He exploded, according to the picture we get in the Gospel. Jesus always gets angry at people who exploit religion.
I have seen this within my life in the church as well. I have heard people speak directly for God. Wow? What a responsibility it must be to speak for God. In my life, I ask for God’s help in trying to figure out what he needs me to do or what I should say but never propose to speak for Him.
This angered Jesus as well, and he also got angry when religious leaders elevated form over substance. At the center of Jewish life are two commandments--love God, love your neighbor--but the Biblical interpreters obscured these two key commands with a host of petty, obscure laws and pointless rituals. After all, it was easier to measure the length of the tassel on your robe than it was to love an old crotchety neighbor, or much easier than loving that religious heretic, the Samaritan, in the next town.
Jesus had called these religious leaders to open the eyes of their people to the presence of God in human hearts and in human relationships, instead they ignored the real spiritual needs of their flock.

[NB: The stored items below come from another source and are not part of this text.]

/-- ISSUE an instruction from the latch: the checks, then its body, then windows and holds. -/
def issue (i : Instr) (body : State → State) (s : State) : Out :=
  match s.site with
  | none => .fault .noPack
  | some _ =>
    match s.check i with
    | .ok => .next (s.settle (((s.retireNamed i).readTokens i).readFile i body))
    | .wait => .next s
    | .trap c m => .next (s.raiseSome c m (s.checkAddr i c m) 0 fun s => ((s.retireNamed i).readTokens i).readFile i body)

/-! Combinators of lane instructions. -/

/-- Bytes of an LA form: a literal word follows the instruction (R206). -/
def srcBytes : Src → Nat
  | .lit _ => 8
  | _ => 4

def always (_ : Thread) : Bool := true

/-- Issuing threads whose guard holds (R209, R219). -/
def State.active (s : State) (g : Thread → Bool) : LaneMask := maskOf fun l => hasLane s.act l && g (s.pk.thread l)

/-- A lane instruction without flags: each active thread computes, every issuing thread advances. -/
def State.eachLane (s : State) (n : Nat) (g : Thread → Bool) (f : Nat → Thread → Thread) : State :=
  s.onLanes s.act fun l t => ((if g t then f l t else t).advance n)

/-- Flags whose trap MODE enables (R40, R42): INVALID, DIVZERO, OVERFLOW and UNDERFLOW. -/
def enabledFlags (mode : Word) : Word := (mode >>> 4) &&& 0xF

/-- ARITH after an instruction (R42): flags are set, and lanes that raised an enabled exception trap. -/
def State.afterFlags (s : State) (all : Word) (bad : LaneMask) (detail : Word) : State :=
  let s := { s with pk := { s.pk with fstat := s.pk.fstat ||| all } }
  if bad = 0 then s else s.raise .arith bad 0 (detail.toNat % 32)

def orWords (l : List Word) : Word := l.foldl (· ||| ·) 0

/-- A lane instruction that raises flags: `f` gives the thread after it and its flags. A lane that raised an enabled
exception neither writes nor advances (R42, R219). -/
def State.flagLanes (s : State) (n : Nat) (g : Thread → Bool) (f : Nat → Thread → Thread × Word) : State :=
  let m := s.active g
  let fl := fun l => (f l (s.pk.thread l)).2
  let bad := maskOf fun l => hasLane m l && (fl l &&& enabledFlags s.pk.mode) != 0
  let s' := s.onLanes s.act fun l t =>
    if hasLane bad l then t else (if g t then (f l t).1 else t).advance n
  s'.afterFlags (orWords ((lanesOf m).map fl)) bad (orWords ((lanesOf bad).map fl))

end Sys2Proof.Machine
end

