/-- Write a control word; reserved bits are ignored (R4, R40, R41, R49). None is OPERAND of R50. -/
def State.setControl (s : State) (sel : Nat) (w : Word) (x : DWord) : Option State :=
  let mod := fun (f : Pack → Pack) => some { s with pk := f s.pk }
  let part := fun (f : Partition → Partition) => some (s.modPart s.pk.part f)
  let p := s.part s.pk.part
  match sel with
  | 0 => mod fun k => { k with mode := w &&& 0x1FF }
  | 1 => mod fun k => { k with fstat := w &&& 0x7F }
  | 2 => mod fun k => { k with seed := w }
  | 3 => mod fun k => { k with jointime := w }
  | 4 => mod fun k => { k with trapbase := x &&& 0xFFFFFFFFFF800 }
  | 5 => part fun q => { q with ttbase := x &&& 0xFFFFFFFFFFFC0, records := [] }
  | 6 => part fun q => { q with joincap := w }
  | 7 | 8 | 9 =>
    let mn := putThird p.qmin (sel - 7) (w.toNat % 1024)
    if queuesOk mn p.qcap then part fun q => { q with qmin := mn } else none
  | _ =>
    let mx := putThird p.qcap (sel - 10) (w.toNat % 2048)
    if queuesOk p.qmin mx then part fun q => { q with qcap := mx } else none

/-- sset (R49, R50, R53, R282). -/
def execSset (sel : BitVec 6) (a : SReg) (s : State) : Out :=
  issue (.sset sel a) (fun s =>
    if waitsRetired true sel.toNat && !s.drained then s.block .drain
    else
      match s.setControl sel.toNat (s.pk.sreg a.toNat) (s.pk.s64 a.toNat) with
      | some s => s.next 4
      | none => s.raisePack .operand 0 0) s

/-! Vault words (R283). -/

/-- The checks of a pack access to the vault: alignment, then the address. -/
def State.withVault (s : State) (a : Word) (align : Nat) (f : State → Nat × Nat → State) : State :=
  if a.toNat % align ≠ 0 then s.raisePack .align a.toNat 0
  else
    match s.vaultAddr s.pk.part s.pk.group a with
    | none => s.raisePack .memfault a.toNat 0
    | some at' => f ((s.drainBank at'.1).correctVault at'.1 at'.2 align) at'

/-- Answer `n` words and predicates now, or leave them pending until the bank replies (R283, DESIGN CHOICE, log 8). -/
def State.answer (s : State) (regs : List (Nat × Word)) : State :=
  let put := fun (p : Pack) => regs.foldl (fun p (r, w) => p.setS r w) p
  if s.env.defer then
    let (id, s) := s.freshId
    let p := s.pk.addPend (regs.map fun (r, _) => .s r) 0xFFFFFFFF id
    { s with pk := { p with late := p.late ++ [⟨id, regs⟩] } }
  else { s with pk := put s.pk }

/-- Whether each of `n` words from `a` up is a vault address. -/
def State.vaultRun (s : State) (a : Word) (n : Nat) : Option Word :=
  ((List.range n).map fun k => a + BitVec.ofNat 32 (4 * k)).find? fun x => (s.vaultAddr s.pk.part s.pk.group x).isNone

/-- rdv (R283). -/
def execRdv (d a : SReg) (cnt : BitVec 4) (off : BitVec 16) (s : State) : Out :=
  issue (.rdv d a cnt off) (fun s =>
    let va := s.pk.sreg a.toNat + off.zeroExtend 32
    let n := cnt.toNat + 1
    s.withVault va 4 fun s _ =>
      match s.vaultRun va n with
      | some bad => s.raisePack .memfault bad.toNat 0
      | none =>
        let s := (List.range n).foldl (fun s k =>
          match s.vaultAddr s.pk.part s.pk.group (va + BitVec.ofNat 32 (4 * k)) with
          | some (c, o) => s.correctVault c o 4
          | none => s) s
        let word := fun k => match s.vaultAddr s.pk.part s.pk.group (va + BitVec.ofNat 32 (4 * k)) with
          | some (c, o) => (BitVec.ofNat 32 (natOfBytes (s.vaultRead c o 4)), s.vaultBroken c o 4, c)
          | none => (0, false, 0)
        let ws := (List.range n).map word
        match ws.find? (·.2.1) with
        | some (_, _, c) => (s.logVault c).raiseEcc va.toNat
        | none => (s.answer (ws.zipIdx.map fun ((w, _, _), k) => (d.toNat + k, w))).next 8) s

/-- wrv (R283). -/
def execWrv (a b : SReg) (cnt : BitVec 4) (off : BitVec 16) (s : State) : Out :=
  issue (.wrv a b cnt off) (fun s =>
    let va := s.pk.sreg a.toNat + off.zeroExtend 32
    let n := cnt.toNat + 1
    s.withVault va 4 fun s _ =>
      match s.vaultRun va n with
      | some bad => s.raisePack .memfault bad.toNat 0
      | none =>
        let places := (List.range n).filterMap fun k => s.vaultAddr s.pk.part s.pk.group (va + BitVec.ofNat 32 (4 * k))
        let s := places.zipIdx.foldl (fun s ((c, o), k) => s.vaultWrite c o (bytesOfNat 4 (s.pk.sreg (b.toNat + k)).toNat)) s
        (s.mendVault 4 places).next 8) s

/-! Allotment (R32, R134, R135, R284, R285). -/

/-- Registers from `lo` up read as zero. -/
def Thread.dropRegs (t : Thread) (lo : Nat) : Thread := { t with v := t.v.filter fun (r, _) => decide (r < lo) }

/-- The pack takes its full allotment; newly granted registers read as zero. -/
def Pack.takeFull (p : Pack) : Pack :=
  { p with full := true, threads := p.threads.map fun t => t.dropRegs (8 * p.pro) }

/-- The order of acquires on a unit: the group placed first, then the slot (R135). A group that comes back after a pre-emption keeps
the place of its first placement (DESIGN CHOICE, log 47). -/
def State.acquireAge (s : State) (p : Pack) : Nat := match s.group p.group with | some g => g.placed | none => 0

During the Seventh Crusade, led by St. Louis, Yves le Breton reported how he once encountered an old woman who wandered down the street with a dish full of fire in her right hand and a bowl full of water in her left hand. Asked why she carried the two bowls, she answered that with the fire she would burn up Paradise until nothing remained of it, and with the water she would put out the fires of Hell until nothing remained of them: "Because I want no one to do good in order to receive the reward of Paradise, or from fear of Hell; but solely out of love for God." This, I suggest was the heart of Jesus’ attack on the temple. It was, as the cross reflects, done out of love for the other, us and for no other reason.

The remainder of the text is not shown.